##### Data for this task
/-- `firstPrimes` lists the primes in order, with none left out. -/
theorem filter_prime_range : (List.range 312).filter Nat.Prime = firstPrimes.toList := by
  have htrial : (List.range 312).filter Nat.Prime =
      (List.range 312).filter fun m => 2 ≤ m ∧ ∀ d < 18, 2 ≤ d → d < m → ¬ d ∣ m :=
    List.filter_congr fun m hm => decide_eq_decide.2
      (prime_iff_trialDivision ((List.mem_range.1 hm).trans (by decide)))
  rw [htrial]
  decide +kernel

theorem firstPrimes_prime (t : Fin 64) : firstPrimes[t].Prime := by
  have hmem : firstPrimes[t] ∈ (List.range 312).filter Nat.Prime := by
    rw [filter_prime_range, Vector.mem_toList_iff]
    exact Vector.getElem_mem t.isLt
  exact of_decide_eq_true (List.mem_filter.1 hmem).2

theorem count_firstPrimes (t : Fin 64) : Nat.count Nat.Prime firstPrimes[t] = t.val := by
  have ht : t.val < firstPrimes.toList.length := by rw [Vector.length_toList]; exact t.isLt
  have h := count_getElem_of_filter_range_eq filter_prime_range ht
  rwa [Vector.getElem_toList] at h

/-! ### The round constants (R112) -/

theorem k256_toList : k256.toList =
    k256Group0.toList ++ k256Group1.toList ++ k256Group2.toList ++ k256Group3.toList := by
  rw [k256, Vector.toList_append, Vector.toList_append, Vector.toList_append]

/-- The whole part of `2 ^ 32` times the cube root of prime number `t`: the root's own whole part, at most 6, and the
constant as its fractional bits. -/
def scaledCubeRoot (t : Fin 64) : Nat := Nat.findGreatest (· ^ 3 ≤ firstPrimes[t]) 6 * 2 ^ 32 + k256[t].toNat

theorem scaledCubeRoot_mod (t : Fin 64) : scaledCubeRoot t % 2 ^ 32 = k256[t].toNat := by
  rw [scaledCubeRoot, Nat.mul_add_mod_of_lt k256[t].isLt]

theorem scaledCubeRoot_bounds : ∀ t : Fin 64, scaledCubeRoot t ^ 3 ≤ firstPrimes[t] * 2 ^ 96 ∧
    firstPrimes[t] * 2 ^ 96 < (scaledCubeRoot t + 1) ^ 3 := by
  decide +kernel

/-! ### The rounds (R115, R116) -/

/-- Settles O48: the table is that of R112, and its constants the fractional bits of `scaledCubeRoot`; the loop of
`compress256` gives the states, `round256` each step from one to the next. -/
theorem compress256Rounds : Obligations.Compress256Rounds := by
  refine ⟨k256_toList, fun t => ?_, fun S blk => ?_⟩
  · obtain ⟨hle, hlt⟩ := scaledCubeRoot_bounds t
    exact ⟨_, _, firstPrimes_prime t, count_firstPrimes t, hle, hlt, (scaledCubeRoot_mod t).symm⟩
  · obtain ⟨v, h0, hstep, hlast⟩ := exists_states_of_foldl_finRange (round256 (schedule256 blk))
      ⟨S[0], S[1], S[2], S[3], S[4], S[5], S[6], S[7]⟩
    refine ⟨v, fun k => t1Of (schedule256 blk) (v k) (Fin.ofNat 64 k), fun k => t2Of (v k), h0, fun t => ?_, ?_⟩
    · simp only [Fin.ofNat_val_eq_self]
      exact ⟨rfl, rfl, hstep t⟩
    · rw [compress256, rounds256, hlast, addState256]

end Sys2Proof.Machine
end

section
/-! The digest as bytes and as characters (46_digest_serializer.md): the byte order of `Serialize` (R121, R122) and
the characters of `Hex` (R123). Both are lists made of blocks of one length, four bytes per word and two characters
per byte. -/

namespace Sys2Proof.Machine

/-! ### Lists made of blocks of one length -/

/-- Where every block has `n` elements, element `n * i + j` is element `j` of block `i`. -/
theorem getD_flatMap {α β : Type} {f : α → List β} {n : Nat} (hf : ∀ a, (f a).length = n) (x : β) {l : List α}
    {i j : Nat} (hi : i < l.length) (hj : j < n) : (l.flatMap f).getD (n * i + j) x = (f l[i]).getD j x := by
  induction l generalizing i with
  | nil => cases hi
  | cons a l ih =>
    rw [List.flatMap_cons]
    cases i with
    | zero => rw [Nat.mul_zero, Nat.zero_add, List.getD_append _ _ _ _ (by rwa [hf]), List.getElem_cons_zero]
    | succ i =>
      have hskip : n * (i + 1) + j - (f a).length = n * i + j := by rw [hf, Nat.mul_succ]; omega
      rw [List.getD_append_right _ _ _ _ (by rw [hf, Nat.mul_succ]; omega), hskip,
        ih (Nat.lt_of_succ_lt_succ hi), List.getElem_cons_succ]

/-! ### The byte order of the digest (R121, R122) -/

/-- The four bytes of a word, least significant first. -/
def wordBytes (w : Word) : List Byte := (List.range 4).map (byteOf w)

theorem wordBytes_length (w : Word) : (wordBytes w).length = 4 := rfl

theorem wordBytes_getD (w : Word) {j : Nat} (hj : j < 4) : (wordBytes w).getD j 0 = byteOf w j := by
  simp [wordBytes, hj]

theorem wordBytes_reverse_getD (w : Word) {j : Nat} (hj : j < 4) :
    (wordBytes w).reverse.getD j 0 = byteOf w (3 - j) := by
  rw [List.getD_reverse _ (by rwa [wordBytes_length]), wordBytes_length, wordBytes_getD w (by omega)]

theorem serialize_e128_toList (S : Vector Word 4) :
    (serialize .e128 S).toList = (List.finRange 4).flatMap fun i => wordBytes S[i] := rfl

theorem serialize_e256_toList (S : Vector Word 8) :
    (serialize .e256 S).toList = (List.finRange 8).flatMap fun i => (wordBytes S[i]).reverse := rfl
##########
• **Task item**: Please retype, with no changes, the lines that run from the first line of the entries to the line with "have htrial : (List.range", both ends included.

• **Expected answer**:
/-- `firstPrimes` lists the primes in order, with none left out. -/
theorem filter_prime_range : (List.range 312).filter Nat.Prime = firstPrimes.toList := by
  have htrial : (List.range 312).filter Nat.Prime =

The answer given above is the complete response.